Pero pronto el espejismo del boom del tardocapitalismo, con su secuela de procesos de acumulación, concentración y centralización del capital, junto al desarrollo en gran escala del progreso técnico, se obnubiló con la llegada de la larga onda de tonalidad depresiva de la economía mundial —que irrumpió a mediados de la década de los setenta hipostasiada por el ‘World System Analysis’ y la Teoría Marxista de la Dependencia— y que prácticamente se extiende hasta la actualidad.
La década del 2000 será el brusco despertar del sueño monetarista y keynesiano del crecimiento sostenido y sistémico, para comenzar a cabalgar en el torbellino contradictorio y trágico de una realidad económica, política y social que azota con furia a las clases trabajadoras y proletarias de todo el planeta, al influjo de la crisis estructural, de las constantes recesiones y de la llegada de la crisis financiera de 2008-2009 que pautará el camino para el encuentro dialéctico entre el agotamiento de la Pax [norte]Americana, como sistema ideológico-político-militar de dominación imperialista.
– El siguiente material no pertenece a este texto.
-- ==== Sys2Proof/Machine/Ops.lean ====
section
/-! DEFINITION. The named operations over registers and memory, taking an exception (60_exceptions.md R540) and returning
from one (46_privileged.md R498). -/

namespace Sys2Proof.Machine

/-- What an instruction's meaning answers. -/
abbrev Result := Host.Outcome State Fault Refusal

/-! Bit fields. -/

/-- `r` with the bits under `mask` taken from `v` (R69). -/
def setBits (r mask v : Word) : Word := (r &&& ~~~mask) ||| (v &&& mask)

/-- Bits `n - 1` to 0 set. -/
def lowMask (n : Nat) : Word := BitVec.ofNat 32 (2 ^ n - 1)

/-! General registers (R30, R31): r0 reads 0 and discards what is written to it. -/

/-- Read general register `r`. -/
def gprGet (r : Reg) (s : State) : Word := if r = 0 then 0 else s.gpr[r.toNat]'(r.isLt)

/-- Write general register `r`. -/
def gprSet (r : Reg) (v : Word) (s : State) : State :=
  { s with gpr := if r = 0 then s.gpr else s.gpr.set r.toNat v r.isLt }

/-! Floating-point registers (R41, R42) and condition flags (R45). -/

/-- All 64 bits of a floating-point register. -/
def fprGet (r : FReg) (s : State) : DWord := s.fpr[r.toNat]'(r.isLt)

/-- Write all 64 bits of a floating-point register. -/
def fprSet (r : FReg) (v : DWord) (s : State) : State := { s with fpr := s.fpr.set r.toNat v r.isLt }

/-- The single or word a floating-point register holds: bits 31:0 (R42). -/
def fprGetW (r : FReg) (s : State) : Word := (fprGet r s).setWidth 32

/-- Write a single or word: bits 31:0 hold it, bits 63:32 become a free value (R42, D16; log 25). -/
def fprSetW (r : FReg) (v : Word) (s : State) : State := fprSet r (Config.freeUpper s.draws ++ v) s

/-- Read condition flag `c`. -/
def cfGet (c : CFlag) (s : State) : Bool := s.cf[c.toNat]'(c.isLt)

/-- Write condition flag `c`. -/
def cfSet (c : CFlag) (b : Bool) (s : State) : State := { s with cf := s.cf.set c.toNat b c.isLt }

/-! Program counter. -/

/-- The instruction after this one is next (R36); the sum wraps (R38, D1; log 13). -/
def advance (s : State) : State := { s with pc := s.pc + 4 }

/-- The instruction at `t` is next. -/
def jumpTo (t : Word) (s : State) : State := { s with pc := t }

/-! Fields of the control and status registers. -/

/-- CRMD.PLV, the privilege level (R61, R71). -/
def plv (s : State) : BitVec 2 := s.csr.crmd.extractLsb' 0 2
/-- CRMD.IE (R71). -/
def interruptsOn (s : State) : Bool := s.csr.crmd.getLsbD 2
/-- CRMD.DA (R71). -/
def directBit (s : State) : Bool := s.csr.crmd.getLsbD 3
/-- CRMD.PG (R71). -/
def pagingBit (s : State) : Bool := s.csr.crmd.getLsbD 4
/-- CRMD.DATF (R71). -/
def directFetchType (s : State) : BitVec 2 := s.csr.crmd.extractLsb' 5 2
/-- CRMD.DATM (R71). -/
def directDataType (s : State) : BitVec 2 := s.csr.crmd.extractLsb' 7 2
/-- EUEN.FPE (R81). -/
def floatEnabled (s : State) : Bool := s.csr.euen.getLsbD 0
/-- ESTAT.Ecode (R74). -/
def lastEcode (s : State) : BitVec 6 := s.csr.estat.extractLsb' 16 6
/-- ASID.ASID (R94). -/
def currentAsid (s : State) : BitVec 10 := s.csr.asid.extractLsb' 0 10
/-- `int_vec`: the pending sources that are locally enabled (R572). -/
def pendingVector (s : State) : BitVec 13 := (s.csr.estat &&& s.csr.ecfg).setWidth 13

/-! Physical memory (R130, R132). -/

/-- What an address no list entry names reads as. DESIGN CHOICE, unsafe (log 6): the spec gives memory no reset contents. -/
def Memory.unlisted : Byte := 0

/-- The byte at an address. -/
def Memory.byte : Memory → Nat → Byte
  | [], _ => Memory.unlisted
  | (x, v) :: m, a => if a = x then v else Memory.byte m a

/-- Store a byte, keeping the canonical form. -/
def Memory.put : Memory → Nat → Byte → Memory
  | [], a, b => if b = Memory.unlisted then [] else [(a, b)]
  | (x, v) :: m, a, b =>
    if a < x then (if b = Memory.unlisted then (x, v) :: m else (a, b) :: (x, v) :: m)
    else if a = x then (if b = Memory.unlisted then m else (a, b) :: m)
    else (x, v) :: Memory.put m a b

/-- The canonical form: addresses strictly rise, and no entry says what an unlisted address reads as. -/
abbrev Memory.wf (m : Memory) : Prop :=
  m.Pairwise (fun c d => c.1 < d.1) ∧ ∀ c ∈ m, c.2 ≠ Memory.unlisted

/-- `MemRead(a, n)` of R132, in the low `8 n` bits: the byte at the lowest address is bits 7:0. -/
def Memory.read (m : Memory) (a : Nat) : Nat → DWord
  | 0 => 0
  | n + 1 => Memory.read m (a + 1) n <<< 8 ||| (m.byte a).setWidth 64

/-- `MemWrite(a, n, v)` of R132: byte i of `v` goes to address `a + i`. -/
def Memory.write (m : Memory) (a : Nat) (v : DWord) : Nat → Memory
  | 0 => m
  | n + 1 => Memory.write (m.put a (v.setWidth 8)) (a + 1) (v >>> 8) n

/-- The aligned word at an address. -/
def Memory.word (m : Memory) (a : Nat) : Word := (m.read a 4).setWidth 32

/-- What the platform has at a physical address (R143). -/
def regionKind (pa : Nat) (s : State) : Config.RegionKind :=
  match s.cfg.regions.find? (fun r => decide (r.base ≤ pa ∧ pa < r.base + r.size)) with
  | some r => r.kind
  | none => .nothing

/-! Exceptions (R530, R540). -/

/-- Ecode of R530. -/
def Exc.ecode : Exc → BitVec 6
  | .INT => 0x0
  | .PIL => 0x1
  | .PIS => 0x2
  | .PIF => 0x3
  | .PME => 0x4
  | .PPI => 0x7
  | .ADEF => 0x8
  | .ADEM => 0x8
  | .ALE => 0x9
  | .SYS => 0xB
  | .BRK => 0xC
  | .INE => 0xD
  | .IPE => 0xE
  | .FPD => 0xF
  | .FPE => 0x12
  | .TLBR => 0x3F

/-- EsubCode of R530: 1 for ADEM only. -/
def Exc.esubcode : Exc → BitVec 9
  | .ADEM => 1
  | _ => 0

/-- The exceptions that record the faulting address in TLBEHI.VPPN (R92, R540). -/
def Exc.recordsVppn : Exc → Bool
  | .TLBR | .PIL | .PIS | .PIF | .PME | .PPI => true
  | _ => false

/-- The exceptions that record the faulting address in BADV (R76, R540). -/
def Exc.recordsBadv (x : Exc) : Bool := x.recordsVppn || x == .ADEF || x == .ALE

/-- Where an exception's handler starts: TLBRENTRY for a TLB refill, EENTRY for all others, bits 5:0 zero (R542). -/
def entryAddress (x : Exc) (s : State) : Word :=
  (if x = .TLBR then s.csr.tlbrentry else s.csr.eentry) &&& 0xFFFFFFC0

/-- CRMD after entry: PLV = 0 and IE = 0; a TLB refill also sets DA = 1 and PG = 0 (R540, R541). -/
def entryMode (x : Exc) (crmd : Word) : Word :=
  if x = .TLBR then setBits crmd 0x1F 0x08 else setBits crmd 0x07 0

/-- ESTAT after entry: Ecode and EsubCode written, IS kept (R540, R569). -/
def entryStatus (x : Exc) (estat : Word) : Word :=
  setBits estat 0x7FFF0000 ((0 : BitVec 1) ++ x.esubcode ++ x.ecode ++ (0 : BitVec 16))

/-- Taking exception `x` at the instruction at pc, `va` the faulting address (R540): `Enter(x, pc, va)`. -/
def enter (x : Exc) (va : Word) (s : State) : State :=
  { s with
    pc := entryAddress x s
    csr := { s.csr with
      prmd := setBits s.csr.prmd 0x07 s.csr.crmd
      crmd := entryMode x s.csr.crmd
      era := s.pc
      estat := entryStatus x s.csr.estat
      badv := if x.recordsBadv then va else s.csr.badv
      tlbehi := if x.recordsVppn then setBits s.csr.tlbehi 0xFFFFE000 va else s.csr.tlbehi } }

/-- CRMD after ERTN: PLV and IE from PRMD; from a TLB refill also DA = 0 and PG = 1 (R498). -/
def returnMode (s : State) : Word :=
  let restored := setBits s.csr.crmd 0x07 s.csr.prmd
  if lastEcode s = 0x3F then setBits restored 0x18 0x10 else restored

/-- Returning from an exception (R498, R545): the mode, LLbit cleared unless KLO is 1, KLO cleared, pc from ERA. -/
def exceptionReturn (s : State) : State :=
  { s with
    pc := s.csr.era
    llbit := s.llbit && s.csr.llbctl.getLsbD 2
    csr := { s.csr with
      crmd := returnMode s
      llbctl := setBits s.csr.llbctl 0x04 0 } }

/-- Take an exception that records no address. -/
def trap (x : Exc) (s : State) : Result := .next (enter x 0 s)

/-! Accesses that may stop. -/

/-- What a part of an instruction that may raise an exception answers: a value, an exception with its address, or a stop. -/
inductive Access (α : Type) where
  | ok (a : α)
  | raise (x : Exc) (va : Word)
  | refuse (r : Refusal)
deriving DecidableEq, Repr

/-- Go on with the value; an exception or stop stays. -/
def Access.bind {α β : Type} (c : Access α) (k : α → Access β) : Access β :=
  match c with
  | .ok a => k a
  | .raise x va => .raise x va
  | .refuse r => .refuse r

/-- Go on with the value; an exception is taken, a stop ends the step (R320 (6): nothing later happens). -/
def Access.finish {α : Type} (c : Access α) (s : State) (k : α → Result) : Result :=
  match c with
  | .ok a => k a
  | .raise x va => .next (enter x va s)
  | .refuse r => .refused r

/-! Checks made before an instruction's own effect. -/

/-- A privileged instruction away from PLV0 raises IPE (R480, R567). -/
def privileged (s : State) (k : Result) : Result := if plv s = 0 then k else trap .IPE s

/-- A floating-point instruction: INE where the implementation lacks it, then FPD where EUEN.FPE = 0 (R361, R552, R565, R566).
`double` says whether the instruction needs more than single precision and words (D5). -/
def floating (double : Bool) (s : State) (k : Result) : Result :=
  if s.cfg.fpLevel = .none ∨ (s.cfg.fpLevel = .single ∧ double) then trap .INE s
  else if floatEnabled s then k
  else trap .FPD s

end Sys2Proof.Machine
end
La inesperada llegada de la Covid-19, la irrupción de la guerra en Ucrania, el incremento de la inflación y la crisis energética mundial, cristalizarán y profundizarán aún más las agitadas y gigantescas olas de la crisis capitalista global que precipita al sistema hacia su decadencia histórica, poniendo en entredicho —y agotando por fin— el obsoleto y unilateral sistema imperialista occidental comandado por EE.UU., fundado en la Pax [norte]Americana y en sus paradigmas hegemónicos y supremacistas en el contexto de la emergencia de nuevas fuerzas y protagonistas nacionales, regionales y globales constructores del nuevo orden multipolar en ciernes.